### WORK TASK
Go to the line in the entries below that holds "EndsJob (.strainDelete id)" and repeat exactly from there through the line that holds "m'.led.pinned = m.led.pinned - 1) ∧", inclusive.

(Saved data entries)

_ _ _ _ _

/-- GET_SCAN_MEDIA_CAPABILITIES. -/
def execGetScanMediaCapabilities (h : Fin 8) (dpa : BitVec 45) (lines : Nat) (s : State) : Host.Outcome State Fault Refusal :=
  mbReport s h (.getScanMediaCapabilities h dpa lines) 0x4303 (fun _ => [dpa.toNat, lines])

/-- SCAN_MEDIA. -/
def execScanMedia (h : Fin 8) (dpa : BitVec 45) (lines : Nat) (s : State) : Host.Outcome State Fault Refusal :=
  mbCmd s h (.scanMedia h dpa lines) false (fun m => scanStart s.live m h dpa.toNat lines)

/-- SCAN_MEDIA_DONE. -/
def execScanMediaDone (h : Fin 8) (s : State) (errs : List (Nat × SymErr) := []) : Host.Outcome State Fault Refusal :=
  s.work (fun m => scanDone s.live m h errs)

/-- GET_SCAN_MEDIA_RESULTS: none before the scan ends. -/
def execGetScanMediaResults (h : Fin 8) (s : State) : Host.Outcome State Fault Refusal := mbReport s h (.getScanMediaResults h) 0x4305 (fun m => if (m.mb h).scan.isSome then [] else (m.mb h).scanRes)

/-- GET_FW_INFO: the active version. -/
def execGetFwInfo (h : Fin 8) (s : State) : Host.Outcome State Fault Refusal := mbReport s h (.getFwInfo h) 0x0200 (fun m => [m.wld.version.toNat])

/-- TRANSFER_FW: accepted without the Keeper too (R442); `genuine` says that the image will verify. -/
def execTransferFw (h : Fin 8) (version : BitVec 24) (last : Bool) (s : State) (genuine : Bool := true) : Host.Outcome State Fault Refusal :=
  mbCmd s h (.transferFw h version last genuine) false (fun m => mbStart m h (fun b => { b with fwXfer := true, fwReady := if last then some (version, genuine) else none }))

/-- TRANSFER_FW_DONE. -/
def execTransferFwDone (h : Fin 8) (s : State) : Host.Outcome State Fault Refusal :=
  s.op (fun m => if m.stewardOn then m.setMb h { m.mb h with fwXfer := false } else m)

/-- ACTIVATE_FW. -/
def execActivateFw (h : Fin 8) (s : State) : Host.Outcome State Fault Refusal := mbCmd s h (.activateFw h) false (fun m => fwStart m h)

/-- ACTIVATE_FW_DONE. -/
def execActivateFwDone (h : Fin 8) (s : State) : Host.Outcome State Fault Refusal := s.op (fun m => if m.stewardOn then fwDone m h else m)

/-- GET_TIMESTAMP. -/
def execGetTimestamp (h : Fin 8) (s : State) : Host.Outcome State Fault Refusal :=
  mbCmd s h (.getTimestamp h) true (fun m => m.mbRet h mbOk (bytesOfNat m.timeNs 8))

/-- SET_TIMESTAMP. -/
def execSetTimestamp (h : Fin 8) (ns : BitVec 64) (s : State) : Host.Outcome State Fault Refusal :=
  mbCmd s h (.setTimestamp h ns) false (fun m => { m with tsBase := ns.toNat, tsCore := m.core }.mbRet h mbOk [])

/-- GET_DYNAMIC_CAPACITY_CONFIGURATION: region 0, from the first DC entry of the run to its end (R86). -/
def execGetDynamicCapacityConfiguration (h : Fin 8) (ld : Fin 16) (s : State) : Host.Outcome State Fault Refusal :=
  mbReport s h (.getDynamicCapacityConfiguration h ld) 0x4800 (fun m =>
    match ldPart s.live m h ld with
    | some p =>
      let n := (dcOf s.live m h ld).length
      [s.live.pLen p - n, n]
    | none => [0, 0])
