/-- A running job's command runs it until it ends or waits; page commands answer by the page's state. R171; R205; R224; R237; R239;
R386; R387; R388; R391; R395; R418; R152. -/
def Obligations.JobsAndPageCommands : Prop :=
  (
  ∀ (id c : Nat) (j : Job) (s : State),
    (Quiet s → s.latch = false → s.m.job? id = some j → j.id = id → j.st = .running c → s.m.chn.lent.find? c = none →
      (∀ p ∈ [(0x01, Instr.copy id), (0x02, .fill id), (0x03, .compress id), (0x04, .decompress id), (0x05, .checksum id), (0x08, .promote id),
          (0x09, .demote id), (0x0A, .pin id), (0x0B, .unpin id), (0x0C, .forget id), (0x10, .tallyBatch id), (0x11, .tallyRead id), (0x14, .strain id),
          (0x15, .strainInsert id), (0x16, .strainDelete id)],
        j.op = p.1 →
          exec p.2 s = .next (settle { s with m := runJob s.live false j.fuel id s.m }) ∧
          (j.stale = true → exec p.2 s = .next (settle { s with m := stopJob s.live s.m id 6 })) ∧
          (∀ st r j' m', j.stale = false → j'.id = id →
            runWork s.live (whoJob id) (pieceWork s.live j) askRounds (jobPrep s.live j s.m) = (some (.ended st r, j'), m') →
            (j'.retired = false ∨ 2 < st →
              exec p.2 s = .next (settle { s with m := endJob s.live ((m'.setJob { j' with asked := 0 }).pumpAll s.live) id st (r % 2 ^ 48) })) ∧
            (j'.retired = true → st ≤ 2 →
              exec p.2 s = .next (settle { s with m := endJob s.live ((m'.setJob { j' with asked := 0 }).pumpAll s.live) id 7 j'.stopResult }))) ∧
          (∀ m', j.stale = false → runWork s.live (whoJob id) (pieceWork s.live j) askRounds (jobPrep s.live j s.m) = (none, m') →
            exec p.2 s = .next (settle { s with m := m' }))) ∧
      (j.op = 0x06 → ∀ j2, (runJob s.live false j.fuel id s.m).job? id = some j2 →
        (j2.over = false ∨ j2.arg0.testBit 1 = false →
          exec (.cultureTrain id) s = .next (settle { s with m := runJob s.live false j.fuel id s.m })) ∧
        (∀ r, j2.st = .ended 0 r → j2.op = 0x06 → j2.arg0.testBit 1 = true →
          exec (.cultureTrain id) s = .next (stageImage (settle { s with m := runJob s.live false j.fuel id s.m }) j2))) ∧
      (j.op = 0x18 → ∀ errs, exec (.scrubRange id errs) s = .next (settle { s with m := s.m.withErrs errs (runJob s.live false j.fuel id) })) ∧
      (j.op ≠ 0x06 → exec (.jobCheckpoint id) s = .next (settle { s with m := runJob s.live true j.fuel id s.m })) ∧
      (∀ st r, Calm s.m → st ≠ 5 → st ≠ 6 → st ≠ 10 → ∃ j2, (endJob s.live s.m id st r).job? id = some j2 ∧ j2.st = .ended st r ∧ j2.slot = 0 ∧
        (endJob s.live s.m id st r).churnOf (.job id) = none)) ∧
    (JobOn s id c j → Calm { s.m with home := { s.m.home with trk := [] } } → (∀ r ∈ s.m.home.trk, r.ofWho (whoJob id) = true ∧ r.kind = .take) →
      ∀ page e, LastPage s j page e → takeAll s.m (jobAgent s.live j) page = none → j.op = 0x0C → e.st = 0 →
        eShared (s.live.extent (page / 65536)) = false → eMirror (s.live.extent (page / 65536)) = false → s.m.led.moveOf page = none →
        EndsJob (.forget id) s id 0 (j.len / 4096 % 2 ^ 48) (fun t => t.m.ent? page = some { e with dic := false } ∧
          ∀ i, i < 64 → t.m.lcGet (64 * page + i) = none)) ∧
    (JobRuns s id c j → ∀ k src dst : Nat, k = hostKey s.live j.ring → src = (j.src + j.prog) % 2 ^ 64 → dst = (j.dst + j.prog) % 2 ^ 64 →
      (j.op = 0x01 → j.srcDpa = false → j.dstDpa = false →
        (j.len - j.prog ≤ 8192 → EndsJob (.copy id) s id 0 ((j.wrote + (j.len - j.prog)) % 2 ^ 48) (fun t =>
          t.m.host k = Memory.putAll hostBg (s.m.host k) dst (Memory.bytes hostBg (s.m.host k) src (j.len - j.prog)))) ∧
        (8192 < j.len - j.prog → (s.m.ring j.ring).st = .active → j.noRec = false → s.m.chn.preempt.find? (fun p => p.1 == c) = none →
          ∃ t, exec (.jobCheckpoint id) s = .next t ∧ t.m.job? id = some { j with prog := j.prog + 8192, wrote := j.wrote + 8192, asked := 0 } ∧
            t.m.host k = Memory.putAll hostBg (s.m.host k) dst (Memory.bytes hostBg (s.m.host k) src 8192))) ∧
      (j.op = 0x02 → j.dstDpa = false → j.len - j.prog ≤ 8192 → EndsJob (.fill id) s id 0 ((j.wrote + (j.len - j.prog)) % 2 ^ 48) (fun t =>
        t.m.host k = Memory.putAll hostBg (s.m.host k) dst
          ((List.range (j.len - j.prog)).map (fun i => (bytesOfNat j.arg0 8).getD ((j.prog + i) % 8) 0#8)))) ∧
      (j.op = 0x05 → j.srcDpa = false → j.prog = 0 → j.len ≤ 8192 →
        ∀ b seed, b = Memory.bytes hostBg (s.m.host k) src j.len → seed = BitVec.ofNat 32 (j.arg1 % 2 ^ 32) →
          EndsJob (.checksum id) s id 0 (if j.arg0 % 4 = 0 then Codec.crc32c seed b else if j.arg0 % 4 = 1 then Codec.crc32 seed b
            else Codec.adler32 seed b).toNat (fun _ => True)) ∧
      (j.op = 0x03 → j.srcDpa = false → j.dstDpa = false → j.prog = 0 → j.wrote = 0 → j.coder = none → j.loadCnt = none → j.aux = 0 →
        j.sStart = true → j.sEnd = true → j.cultEn = false →
        (j.len = 0 → (Yelrin.emptyForm j.fmt).length ≤ j.dlen → EndsJob (.compress id) s id 1 0 (fun t =>
          t.m.host k = Memory.putAll hostBg (s.m.host k) dst (Yelrin.emptyForm j.fmt))) ∧
        (0 < j.len → j.len ≤ 16384 → ∀ e out,
          (encOf s.m { fmt := j.fmt, dir := false, cult := none, loads := 0, inTot := 0, outTot := 0, chk := (Yelrin.chkInit j.fmt),
                       hist := [], pend := 0, nums := [] }).feed s.m.cultImg (Memory.bytes hostBg (s.m.host k) src j.len) true true = (e, out) →
          (j.dlen < out.length → EndsJob (.compress id) s id 11 0 (fun _ => True)) ∧
          (out.length ≤ j.dlen → e.total ≤ e.written → EndsJob (.compress id) s id 2 0 (fun _ => True)) ∧
          (out.length ≤ j.dlen → e.written < e.total → EndsJob (.compress id) s id 0 (out.length % 2 ^ 48) (fun t =>
            t.m.host k = Memory.putAll hostBg (s.m.host k) dst out)))) ∧
      (j.op = 0x04 → j.srcDpa = false → j.dstDpa = false → j.prog = 0 → j.wrote = 0 → j.coder = none → j.loadCnt = none → j.aux = 0 →
        j.sStart = true → j.len ≤ 8192 → ∀ d j' m',
        decLoop s.live (min j.dlen 8192) (j.len + 4) { fmt := j.fmt, chk := Yelrin.chkInit j.fmt } { j with asked := 0 } s.m = .ok (.finished, d, false) j' m' →
        s.m.copyingSlot d.cult = false →
        EndsJob (.decompress id) s id 0 (d.out.length % 2 ^ 48) (fun t => t.m.host k = Memory.putAll hostBg (s.m.host k) dst d.out.reverse)) ∧
      (j.op = 0x06 → j.arg0 % 2 = 1 → j.srcDpa = false →
        EndsJob (.cultureTrain id) s id (if Yelrin.imgOk (Memory.bytes hostBg (s.m.host k) (j.src % 2 ^ 64) 33024) then 0 else 4) 0 (fun _ => True)) ∧
      (∀ page e, LastPage s j page e →
        (j.op = 0x08 → e.st = 0 ∨ e.st = 1 ∨ e.st = 4 → EndsJob (.promote id) s id 0 (j.len / 4096 % 2 ^ 48) (fun t => t.m.ent? page = some e)) ∧
        (j.op = 0x09 → e.st = 0 ∨ e.st = 2 ∨ (e.st = 1 ∧ j.acc = page + 1 ∧ s.m.led.ended.find? page = some 0) →
          EndsJob (.demote id) s id 0 (j.len / 4096 % 2 ^ 48) (fun t => t.m.ent? page = some e)) ∧
        (j.op = 0x0A → e.st = 1 → s.m.led.moveOf page = none → s.m.pins + 1 ≤ (s.live.reg oPinMax).toNat →
          EndsJob (.pin id) s id 0 (j.len / 4096 % 2 ^ 48) (fun t => t.m.ent? page = some { e with st := 4, gen := (e.gen + 1) % 512 })) ∧
        (j.op = 0x0B → e.st = 4 →
          EndsJob (.unpin id) s id 0 (j.len / 4096 % 2 ^ 48) (fun t => t.m.ent? page = some { e with st := 1, gen := (e.gen + 1) % 512 })) ∧
        (j.op = 0x18 → retiredNow s.live s.m page = false → Leave s.m (whoJob id) 0 (backingLines s.live s.m page (fun _ => true)) → ∀ a b m1,
          countScrub { s.m with errs := [] } (fun m => scrubPage s.live m page (fun _ => true)) = (a, b, m1) →
          EndsJob (.scrubRange id) s id 0 (min 0xFFFFFF (j.acc % 2 ^ 24 + a) + 2 ^ 24 * min 0xFFFFFF (j.acc / 2 ^ 24 + b)) (fun _ => True))) ∧
      (j.op = 0x10 → j.held ≠ [] → j.prog + 1 = j.len → j.first = none → ∀ b r, j.item 8 j.prog = (b, false) →
        tallyRec s.live 2 (s.live.rOwner j.ring) (ofBytes 64 b) = some r → s.m.tally.coal.find? r.line = none → s.m.coalVictim r.line = none →
        s.m.tally.direct.contains (r.line / 2 ^ 22) = false →
        EndsJob (.tallyBatch id) s id 0 (j.len % 2 ^ 48) (fun t => (t.m.tally.coal.find? r.line).isSome = true)) ∧
      (j.op = 0x11 → j.held ≠ [] → j.dstDpa = false → j.len - j.prog ≤ 128 → ∀ w items, w = (if (tallyTab s.live (s.live.rOwner j.ring)).any (·.pair) then 16 else 8) →
        items = (List.range (j.len - j.prog)).map (fun i => j.item w i) → items.all (fun x => !x.2) = true →
        EndsJob (.tallyRead id) s id 0 (j.len % 2 ^ 48) (fun t =>
          t.m.host k = Memory.putAll hostBg (s.m.host k) ((j.dst + w * j.prog) % 2 ^ 64) (items.flatMap (·.1)))) ∧
      (∀ x, j.table s.live = some x → j.held ≠ [] →
        (j.op = 0x14 → j.first = none → j.dstDpa = false → j.len ≤ j.res.length / (8 + x.vlen) →
          EndsJob (.strain id) s id 0 (j.acc % 2 ^ 48) (fun t =>
            t.m.host k = Memory.putAll hostBg (s.m.host k) (j.dst % 2 ^ 64) j.res)) ∧
        (j.prog + 1 = j.len → j.first = none → editsOf s.live s.m x id = [] →
          ∀ it a n m' q, a = stnAgent s.live j →
          (j.op = 0x15 → j.item (x.klen + x.vlen) j.prog = (it, false) →
            stnInsert s.live a x (liveLookups s.live s.m x) (it.take x.klen) (it.drop x.klen) 0 s.m = .ok q n m' →
            EndsJob (.strainInsert id) s id (match q with | .ok => 0 | .full => 12 | .missing => 13)
              ((if q = .ok then j.len else j.prog) % 2 ^ 48) (fun t => t.m.strn = m'.strn)) ∧
          (j.op = 0x16 → j.item x.klen j.prog = (it, false) →
            stnDelete s.live a x (liveLookups s.live s.m x) it 0 s.m = .ok q n m' →
            EndsJob (.strainDelete id) s id (match q with | .ok => 0 | .full => 12 | .missing => 13)
              ((if q = .ok then j.len else j.prog) % 2 ^ 48) (fun t => t.m.strn = m'.strn)))))) ∧
  (
  ∀ (L : Image) (m : Mach) (j : Job) (page : Nat) (e : LEnt), m.ent? page = some e → e.st ≠ 3 →
    (∀ op, op ≠ 0x0C → e.st = 5 → pageStep L m j op page e = (.code 7, j, m)) ∧
    (e.st ≠ 2 → e.st ≠ 5 → pageStep L m j 0x08 page e = (.code 0, j, m)) ∧
    (e.st = 2 → ∃ m', pageStep L m j 0x08 page e = (.wait, j, m') ∧ (m'.led.moveOf page).isSome = true) ∧
    (e.st = 4 → pageStep L m j 0x09 page e = (.code 8, j, m) ∧ pageStep L m j 0x0A page e = (.code 0, j, m) ∧
      ∃ m', pageStep L m j 0x0B page e = (.code 0, j, m') ∧ m'.ent? page = some { e with st := 1, gen := (e.gen + 1) % 512 } ∧
        m'.led.pinned = m.led.pinned - 1) ∧
    (e.st = 0 ∨ e.st = 2 → ∃ j' m', pageStep L m j 0x09 page e = (.code 0, j', m') ∧ m'.ent? page = some e) ∧
    (e.st ≠ 4 → e.st ≠ 5 → pageStep L m j 0x0B page e = (.code 0, j, m)) ∧
    (e.st = 1 → m.led.moveOf page = none →
      (m.pins + 1 ≤ (L.reg oPinMax).toNat → ∃ m', pageStep L m j 0x0A page e = (.code 0, j, m') ∧
        m'.ent? page = some { e with st := 4, gen := (e.gen + 1) % 512 } ∧ m'.led.pinned = m.led.pinned + 1) ∧
      ((L.reg oPinMax).toNat < m.pins + 1 → pageStep L m j 0x0A page e = (.code 11, j, m))) ∧
    (∀ p, p = j.dst / 4096 + j.prog → j.op ≠ 0x18 →
      (dpaOk L m (L.rOwner j.ring) (p / 65536) = false → pagePiece L j m = pageEnd j p 8 m) ∧
      (dpaOk L m (L.rOwner j.ring) (p / 65536) = true → m.deniedPage (whoJob j.id) = none → eFlat (L.extent (p / 65536)) = true → pagePiece L j m = pageEnd j p 9 m)))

_ _ _ _ _

### EXERCISE OUTPUT
            EndsJob (.strainDelete id) s id (match q with | .ok => 0 | .full => 12 | .missing => 13)
              ((if q = .ok then j.len else j.prog) % 2 ^ 48) (fun t => t.m.strn = m'.strn)))))) ∧
  (
  ∀ (L : Image) (m : Mach) (j : Job) (page : Nat) (e : LEnt), m.ent? page = some e → e.st ≠ 3 →
    (∀ op, op ≠ 0x0C → e.st = 5 → pageStep L m j op page e = (.code 7, j, m)) ∧
    (e.st ≠ 2 → e.st ≠ 5 → pageStep L m j 0x08 page e = (.code 0, j, m)) ∧
    (e.st = 2 → ∃ m', pageStep L m j 0x08 page e = (.wait, j, m') ∧ (m'.led.moveOf page).isSome = true) ∧
    (e.st = 4 → pageStep L m j 0x09 page e = (.code 8, j, m) ∧ pageStep L m j 0x0A page e = (.code 0, j, m) ∧
      ∃ m', pageStep L m j 0x0B page e = (.code 0, j, m') ∧ m'.ent? page = some { e with st := 1, gen := (e.gen + 1) % 512 } ∧
        m'.led.pinned = m.led.pinned - 1) ∧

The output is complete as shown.